# Any Good film School in U.K or Spain??



## temper45 (Feb 7, 2004)

Hi.. guys..

At this point I would also like to keep my option into good film school in London or in Bercelona...

If you know any of good film shcool then please...please drop me a note...

thanks

jun son


----------



## temper45 (Feb 7, 2004)

Hi.. guys..

At this point I would also like to keep my option into good film school in London or in Bercelona...

If you know any of good film shcool then please...please drop me a note...

thanks

jun son


----------



## Bnew (Feb 7, 2004)

There's not a great deal of choice in UK for good BA Film courses, especially those that shoot on Film as well as Video.

In London:
- London College of Printing (Part of the London Institute) 
- Westminster University

And also you could check out the Surrey Institute of Art which is not too far outside of London.
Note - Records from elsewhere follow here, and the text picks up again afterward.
-- ==== Sys2Proof/Config.lean ====
section
/-! DEFINITION. The implementation parameters of 00_scope.md R6, at the values the spec takes (log entry 14), and the
values the spec leaves to the environment, as constants without a body (log entries 1 to 4). -/

namespace Sys2Proof

/-- `MIRROR` (R65): the four nametable mirroring modes the spec admits. -/
inductive Mirroring where
  | horizontal
  | vertical
  | single0
  | single1
  deriving DecidableEq, Repr, Inhabited

/-- One contact of the core with its environment (R300): a byte asked for, a byte handed over, `irq_line` sampled,
a frame handed to the sink. -/
inductive EnvEvent where
  | cartCpuRead (a : Addr)
  | cartCpuWrite (a : Addr) (b : Byte)
  | cartPpuRead (a : Nat)
  | cartPpuWrite (a : Nat) (b : Byte)
  | ioRead (a : Addr)
  | ioWrite (a : Addr) (b : Byte)
  | irqSample
  | frameSink (buffer : Grid)
  deriving DecidableEq, Repr

/-- `NMI_DELAY` (R6, D3): global steps between an NMI edge and its latch. -/
def Config.nmiDelay : Nat := 2

/-- `ODD_FRAME_SKIP` (R6, D21). -/
def Config.oddFrameSkip : Bool := true

/-- `INT_CYCLES` (R6, D4). -/
def Config.intCycles : Nat := 7

/-- `ILLEGAL_LEN` (R6, D6). -/
def Config.illegalLen : Nat := 1

/-- `ILLEGAL_CYCLES` (R6, D6). -/
def Config.illegalCycles : Nat := 2

/-- `PPU_CLOCK_RATIO` (R6): PPU dots per CPU cycle. -/
def Config.ppuClockRatio : Nat := 3

/-- `DMA_STALL_EVEN` (R6): the OAM DMA stall on an even cycle; one more on an odd one. -/
def Config.dmaStall : Nat := 513

/-- `RESET_SP` (R6, D26). -/
def Config.resetSp : Byte := 0xFD

/-- `RESET_P` (R6, D26). -/
def Config.resetP : Byte := 0x24

/-- `RESET_CYCLES` (R6, D26). -/
def Config.resetCycles : Nat := 7

/-- `STACK_PAGE` (R6, D9). -/
def Config.stackPage : Byte := 0x01

/-- `VEC_NMI` (R77). -/
def Config.vecNmi : Addr := 0xFFFA

/-- `VEC_RESET` (R77). -/
def Config.vecReset : Addr := 0xFFFC

/-- `VEC_IRQ`, of IRQ and BRK (R77). -/
def Config.vecIrq : Addr := 0xFFFE

/-- Where `State.withFetchWord` lays the instruction it loads: an address of the cartridge's space.
DESIGN CHOICE (log entry 2): the spec names no load address. Safe: no claim about the machine rests on it. -/
def Config.loadAddress : Addr := 0x8000

/-- FREE VALUE (log entry 1): what the cartridge answers on the CPU side (R61), by the environment's hidden state. -/
opaque Config.freeCartCpuByte : Nat → Addr → Byte

/-- FREE VALUE (log entry 1): what the cartridge answers on the PPU side (R63). -/
opaque Config.freeCartPpuByte : Nat → Nat → Byte

/-- FREE VALUE (log entry 1): what the audio unit and the controller ports answer (R60). -/
opaque Config.freeIoByte : Nat → Addr → Byte

/-- FREE VALUE (log entry 3): the level of `irq_line` at a sample (R22). -/
opaque Config.freeIrqLevel : Nat → Bool

/-- FREE VALUE (log entry 1): how the environment's hidden state moves on at each contact. -/
opaque Config.envNext : Nat → EnvEvent → Nat

/-- FREE VALUE (log entry 4): the mirroring mode of the cartridge that is plugged in (R65). -/
opaque Config.mirror : Mirroring

end Sys2Proof
end

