/-- Row 9x of the matrix of R110: opcode bytes $90 to $9F, by the low digit. -/
def decodeRow9 (op b1 b2 : Byte) : Nat → Instr
  | 0x0 => .bcc b1
  | 0x1 => .sta (.indY b1)
  | 0x4 => .sty (.zpX b1)
  | 0x5 => .sta (.zpX b1)
  | 0x6 => .stx (.zpY b1)
  | 0x8 => .tya
  | 0x9 => .sta (.absY (operandWord b1 b2))
  | 0xA => .txs
  | 0xD => .sta (.absX (operandWord b1 b2))
  | _ => .illegal op

/-- Row Ax of the matrix of R110: opcode bytes $A0 to $AF, by the low digit. -/
def decodeRowA (op b1 b2 : Byte) : Nat → Instr
  | 0x0 => .ldy (.imm b1)
  | 0x1 => .lda (.mem (.indX b1))
  | 0x2 => .ldx (.imm b1)
  | 0x4 => .ldy (.mem (.zp b1))
  | 0x5 => .lda (.mem (.zp b1))
  | 0x6 => .ldx (.mem (.zp b1))
  | 0x8 => .tay
  | 0x9 => .lda (.imm b1)
  | 0xA => .tax
  | 0xC => .ldy (.mem (.abs (operandWord b1 b2)))
  | 0xD => .lda (.mem (.abs (operandWord b1 b2)))
  | 0xE => .ldx (.mem (.abs (operandWord b1 b2)))
  | _ => .illegal op

/-- Row Bx of the matrix of R110: opcode bytes $B0 to $BF, by the low digit. -/
def decodeRowB (op b1 b2 : Byte) : Nat → Instr
  | 0x0 => .bcs b1
  | 0x1 => .lda (.mem (.indY b1))
  | 0x4 => .ldy (.mem (.zpX b1))
  | 0x5 => .lda (.mem (.zpX b1))
  | 0x6 => .ldx (.mem (.zpY b1))
  | 0x8 => .clv
  | 0x9 => .lda (.mem (.absY (operandWord b1 b2)))
  | 0xA => .tsx
  | 0xC => .ldy (.mem (.absX (operandWord b1 b2)))
  | 0xD => .lda (.mem (.absX (operandWord b1 b2)))
  | 0xE => .ldx (.mem (.absY (operandWord b1 b2)))
  | _ => .illegal op

/-- Row Cx of the matrix of R110: opcode bytes $C0 to $CF, by the low digit. -/
def decodeRowC (op b1 b2 : Byte) : Nat → Instr
  | 0x0 => .cpy (.imm b1)
  | 0x1 => .cmp (.mem (.indX b1))
  | 0x4 => .cpy (.mem (.zp b1))
  | 0x5 => .cmp (.mem (.zp b1))
  | 0x6 => .dec (.zp b1)
  | 0x8 => .iny
  | 0x9 => .cmp (.imm b1)
  | 0xA => .dex
  | 0xC => .cpy (.mem (.abs (operandWord b1 b2)))
  | 0xD => .cmp (.mem (.abs (operandWord b1 b2)))
  | 0xE => .dec (.abs (operandWord b1 b2))
  | _ => .illegal op

/-- Row Dx of the matrix of R110: opcode bytes $D0 to $DF, by the low digit. -/
def decodeRowD (op b1 b2 : Byte) : Nat → Instr
  | 0x0 => .bne b1
  | 0x1 => .cmp (.mem (.indY b1))
  | 0x5 => .cmp (.mem (.zpX b1))
  | 0x6 => .dec (.zpX b1)
  | 0x8 => .cld
  | 0x9 => .cmp (.mem (.absY (operandWord b1 b2)))
  | 0xD => .cmp (.mem (.absX (operandWord b1 b2)))
  | 0xE => .dec (.absX (operandWord b1 b2))
  | _ => .illegal op

/-- Row Ex of the matrix of R110: opcode bytes $E0 to $EF, by the low digit. -/
def decodeRowE (op b1 b2 : Byte) : Nat → Instr
  | 0x0 => .cpx (.imm b1)
  | 0x1 => .sbc (.mem (.indX b1))
  | 0x4 => .cpx (.mem (.zp b1))
  | 0x5 => .sbc (.mem (.zp b1))
  | 0x6 => .inc (.zp b1)
  | 0x8 => .inx
  | 0x9 => .sbc (.imm b1)
  | 0xA => .nop
  | 0xC => .cpx (.mem (.abs (operandWord b1 b2)))
  | 0xD => .sbc (.mem (.abs (operandWord b1 b2)))
  | 0xE => .inc (.abs (operandWord b1 b2))
  | _ => .illegal op

/-- Row Fx of the matrix of R110: opcode bytes $F0 to $FF, by the low digit. -/
def decodeRowF (op b1 b2 : Byte) : Nat → Instr
  | 0x0 => .beq b1
  | 0x1 => .sbc (.mem (.indY b1))
  | 0x5 => .sbc (.mem (.zpX b1))
  | 0x6 => .inc (.zpX b1)
  | 0x8 => .sed
  | 0x9 => .sbc (.mem (.absY (operandWord b1 b2)))
  | 0xD => .sbc (.mem (.absX (operandWord b1 b2)))
  | 0xE => .inc (.absX (operandWord b1 b2))
  | _ => .illegal op

/-- `DECODE[op]` of R93 with the operand bytes in place; `b1`, `b2` count only as far as the length goes (R92). -/
def decodeOp (op b1 b2 : Byte) : Instr :=
  match op.toNat / 16 with
  | 0x0 => decodeRow0 op b1 b2 (op.toNat % 16)
  | 0x1 => decodeRow1 op b1 b2 (op.toNat % 16)
  | 0x2 => decodeRow2 op b1 b2 (op.toNat % 16)
  | 0x3 => decodeRow3 op b1 b2 (op.toNat % 16)
  | 0x4 => decodeRow4 op b1 b2 (op.toNat % 16)
  | 0x5 => decodeRow5 op b1 b2 (op.toNat % 16)
  | 0x6 => decodeRow6 op b1 b2 (op.toNat % 16)
  | 0x7 => decodeRow7 op b1 b2 (op.toNat % 16)
  | 0x8 => decodeRow8 op b1 b2 (op.toNat % 16)
  | 0x9 => decodeRow9 op b1 b2 (op.toNat % 16)
  | 0xA => decodeRowA op b1 b2 (op.toNat % 16)
  | 0xB => decodeRowB op b1 b2 (op.toNat % 16)
  | 0xC => decodeRowC op b1 b2 (op.toNat % 16)
  | 0xD => decodeRowD op b1 b2 (op.toNat % 16)
  | 0xE => decodeRowE op b1 b2 (op.toNat % 16)
  | _ => decodeRowF op b1 b2 (op.toNat % 16)

/-- Length in bytes of an instruction (R90, R94). -/
def Instr.length : Instr → Nat
  | .lda m => m.length
  | .ldx m => m.length
  | .ldy m => m.length
  | .sta m => m.length
  | .stx m => m.length
  | .sty m => m.length
  | .tax => 1
  | .tay => 1
  | .txa => 1
  | .tya => 1
  | .tsx => 1
  | .txs => 1
  | .adc m => m.length
  | .sbc m => m.length
  | .and m => m.length
  | .ora m => m.length
  | .eor m => m.length
  | .cmp m => m.length
  | .cpx m => m.length
  | .cpy m => m.length
  | .bit m => m.length
  | .asl m => m.length
  | .lsr m => m.length
  | .rol m => m.length
  | .ror m => m.length
  | .inc m => m.length
  | .dec m => m.length
  | .inx => 1
  | .iny => 1
  | .dex => 1
  | .dey => 1
  | .jmp _ => 3
  | .jsr _ => 3
  | .rts => 1
  | .rti => 1
  | .brk => 1
  | .bcc _ => 2
  | .bcs _ => 2
  | .beq _ => 2
  | .bne _ => 2
  | .bmi _ => 2
  | .bpl _ => 2
  | .bvc _ => 2
  | .bvs _ => 2
  | .pha => 1
  | .php => 1
  | .pla => 1
  | .plp => 1
  | .clc => 1
  | .sec => 1
  | .cli => 1
  | .sei => 1
  | .clv => 1
  | .cld => 1
  | .sed => 1
  | .nop => 1
  | .illegal _ => Config.illegalLen

/-- The length the opcode byte alone fixes (R90). -/
def opcodeLength (op : Byte) : Nat := (decodeOp op 0 0).length

/-- Decode the first instruction of a byte string: the instruction and the bytes after it. -/
def decode : List Byte → Except DecodeError (Instr × List Byte)
  | [] => .error .noOpcode
  | op :: rest =>
    match opcodeLength op, rest with
    | 1, rest => .ok (decodeOp op 0 0, rest)
    | 2, b1 :: rest => .ok (decodeOp op b1 0, rest)
    | 3, b1 :: b2 :: rest => .ok (decodeOp op b1 b2, rest)
    | _, _ => .error (.missingOperand op)

/-- The instruction the decoder reads from an instruction whose bits are `w`, byte `k` of it in bits `8k + 7 : 8k`;
the bits from `nbits` up are 0. -/
def decodeTableWord (nbits w : Nat) : Option Instr :=
  let v := w % 2 ^ nbits
  match decode [BitVec.ofNat 8 v, BitVec.ofNat 8 (v / 256), BitVec.ofNat 8 (v / 65536)] with
  | .ok (i, _) => some i
  | .error _ => none

/-- An instruction's opcode bytes by memory mode, in the order zp, zp,X, zp,Y, abs, abs,X, abs,Y, (zp,X), (zp),Y. -/
def MemOperand.opcode (zp zpX zpY abs absX absY indX indY : Option Byte) : MemOperand → Option Byte
  | .zp _ => zp
  | .zpX _ => zpX
  | .zpY _ => zpY
  | .abs _ => abs
  | .absX _ => absX
  | .absY _ => absY
  | .indX _ => indX
  | .indY _ => indY

/-- A read-class instruction's opcode: immediate `imm`, or in memory by `f`. -/
def ReadOperand.opcode (imm : Byte) (f : MemOperand → Option Byte) : ReadOperand → Option Byte
  | .imm _ => some imm
  | .mem m => f m

/-- A shift's opcode: accumulator `acc`, or in memory by `f`. -/
def ShiftOperand.opcode (acc : Byte) (f : MemOperand → Option Byte) : ShiftOperand → Option Byte
  | .acc => some acc
  | .mem m => f m

/-- JMP's opcode (R180). -/
def JumpOperand.opcode : JumpOperand → Byte
  | .abs _ => 0x4C
  | .ind _ => 0x6C

/-- The opcode byte of an instruction, none for a form the machine does not have. -/
def Instr.opcode : Instr → Option Byte
  | .lda m => m.opcode 0xA9 (MemOperand.opcode (some 0xA5) (some 0xB5) none (some 0xAD) (some 0xBD) (some 0xB9) (some 0xA1) (some 0xB1))
  | .ldx m => m.opcode 0xA2 (MemOperand.opcode (some 0xA6) none (some 0xB6) (some 0xAE) none (some 0xBE) none none)
  | .ldy m => m.opcode 0xA0 (MemOperand.opcode (some 0xA4) (some 0xB4) none (some 0xAC) (some 0xBC) none none none)
  | .sta m => m.opcode (some 0x85) (some 0x95) none (some 0x8D) (some 0x9D) (some 0x99) (some 0x81) (some 0x91)
  | .stx m => m.opcode (some 0x86) none (some 0x96) (some 0x8E) none none none none
  | .sty m => m.opcode (some 0x84) (some 0x94) none (some 0x8C) none none none none
  | .tax => some 0xAA
  | .tay => some 0xA8
  | .txa => some 0x8A
  | .tya => some 0x98
  | .tsx => some 0xBA
  | .txs => some 0x9A
  | .adc m => m.opcode 0x69 (MemOperand.opcode (some 0x65) (some 0x75) none (some 0x6D) (some 0x7D) (some 0x79) (some 0x61) (some 0x71))
  | .sbc m => m.opcode 0xE9 (MemOperand.opcode (some 0xE5) (some 0xF5) none (some 0xED) (some 0xFD) (some 0xF9) (some 0xE1) (some 0xF1))
  | .and m => m.opcode 0x29 (MemOperand.opcode (some 0x25) (some 0x35) none (some 0x2D) (some 0x3D) (some 0x39) (some 0x21) (some 0x31))
  | .ora m => m.opcode 0x09 (MemOperand.opcode (some 0x05) (some 0x15) none (some 0x0D) (some 0x1D) (some 0x19) (some 0x01) (some 0x11))
  | .eor m => m.opcode 0x49 (MemOperand.opcode (some 0x45) (some 0x55) none (some 0x4D) (some 0x5D) (some 0x59) (some 0x41) (some 0x51))
  | .cmp m => m.opcode 0xC9 (MemOperand.opcode (some 0xC5) (some 0xD5) none (some 0xCD) (some 0xDD) (some 0xD9) (some 0xC1) (some 0xD1))
  | .cpx m => m.opcode 0xE0 (MemOperand.opcode (some 0xE4) none none (some 0xEC) none none none none)
  | .cpy m => m.opcode 0xC0 (MemOperand.opcode (some 0xC4) none none (some 0xCC) none none none none)
  | .bit m => m.opcode (some 0x24) none none (some 0x2C) none none none none
  | .asl m => m.opcode 0x0A (MemOperand.opcode (some 0x06) (some 0x16) none (some 0x0E) (some 0x1E) none none none)
  | .lsr m => m.opcode 0x4A (MemOperand.opcode (some 0x46) (some 0x56) none (some 0x4E) (some 0x5E) none none none)
  | .rol m => m.opcode 0x2A (MemOperand.opcode (some 0x26) (some 0x36) none (some 0x2E) (some 0x3E) none none none)
  | .ror m => m.opcode 0x6A (MemOperand.opcode (some 0x66) (some 0x76) none (some 0x6E) (some 0x7E) none none none)
  | .inc m => m.opcode (some 0xE6) (some 0xF6) none (some 0xEE) (some 0xFE) none none none
  | .dec m => m.opcode (some 0xC6) (some 0xD6) none (some 0xCE) (some 0xDE) none none none
  | .inx => some 0xE8
  | .iny => some 0xC8
  | .dex => some 0xCA
  | .dey => some 0x88
  | .jmp t => some t.opcode
  | .jsr _ => some 0x20
  | .rts => some 0x60
  | .rti => some 0x40
  | .brk => some 0x00
  | .bcc _ => some 0x90
  | .bcs _ => some 0xB0
  | .beq _ => some 0xF0
  | .bne _ => some 0xD0
  | .bmi _ => some 0x30
  | .bpl _ => some 0x10
  | .bvc _ => some 0x50
  | .bvs _ => some 0x70
  | .pha => some 0x48
  | .php => some 0x08
  | .pla => some 0x68
  | .plp => some 0x28
  | .clc => some 0x18
  | .sec => some 0x38
  | .cli => some 0x58
  | .sei => some 0x78
  | .clv => some 0xB8
  | .cld => some 0xD8
  | .sed => some 0xF8
  | .nop => some 0xEA
  | .illegal op => if illegalOpcodes.contains op then some op else none

/-- The operand bytes of an absolute operand: low byte first (R92). -/
def wordBytes (w : Addr) : List Byte := [w.setWidth 8, (w >>> 8).setWidth 8]

/-- Operand bytes of a memory operand. -/
def MemOperand.bytes : MemOperand → List Byte
  | .zp b => [b]
  | .zpX b => [b]
  | .zpY b => [b]
  | .abs w => wordBytes w
  | .absX w => wordBytes w
  | .absY w => wordBytes w
  | .indX b => [b]
  | .indY b => [b]

/-- Operand bytes of a read operand. -/
def ReadOperand.bytes : ReadOperand → List Byte
  | .imm b => [b]
  | .mem m => m.bytes

/-- Operand bytes of a shift operand. -/
def ShiftOperand.bytes : ShiftOperand → List Byte
  | .acc => []
  | .mem m => m.bytes

/-- Operand bytes of JMP. -/
def JumpOperand.bytes : JumpOperand → List Byte
  | .abs w => wordBytes w
  | .ind w => wordBytes w
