-- ==== Sys2Proof/Machine/Nmi.lean ====
section
/-! DEFINITION. The NMI edge detector between PPU and CPU (spec 60_exceptions.md R340 to R343). -/

namespace Sys2Proof.Machine

/-- `nmi_output AND nmi_occurred`: the level the detector watches (R340). -/
def Ppu.nmiLevel (p : Ppu) : Bool := p.nmiOutput && p.nmiOccurred

/-- `NmiChange()` (R340): a rising edge starts the countdown; the level is recorded. -/
def nmiChange (p : Ppu) : Ppu :=
  { p with
    nmiDelay := if p.nmiLevel && !p.nmiPrev then Config.nmiDelay else p.nmiDelay
    nmiPrev := p.nmiLevel }

/-- `NmiDelayTick()` (R341), once at the end of every global step. -/
def nmiDelayTick (s : State) : State :=
  if 0 < s.ppu.nmiDelay then
    { s with
      ppu := { s.ppu with nmiDelay := s.ppu.nmiDelay - 1 }
      nmiPending := s.nmiPending || (s.ppu.nmiDelay == 1 && s.ppu.nmiLevel) }
  else s

end Sys2Proof.Machine
end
As far as I'm aware those are the 3 best undergraduate film schools, supposedly competition is fierce with over 1000 applicants for 40 places.


----------



## TheBri2000 (Feb 16, 2004)

Recently I've been looking at the London Film school.  Kindy pricey at $50,000 + London living expenses.  However it offers an MA and the chance to shoot at least four short 35mm films.  Here's the URL:  http://www.lfs.org.uk/


----------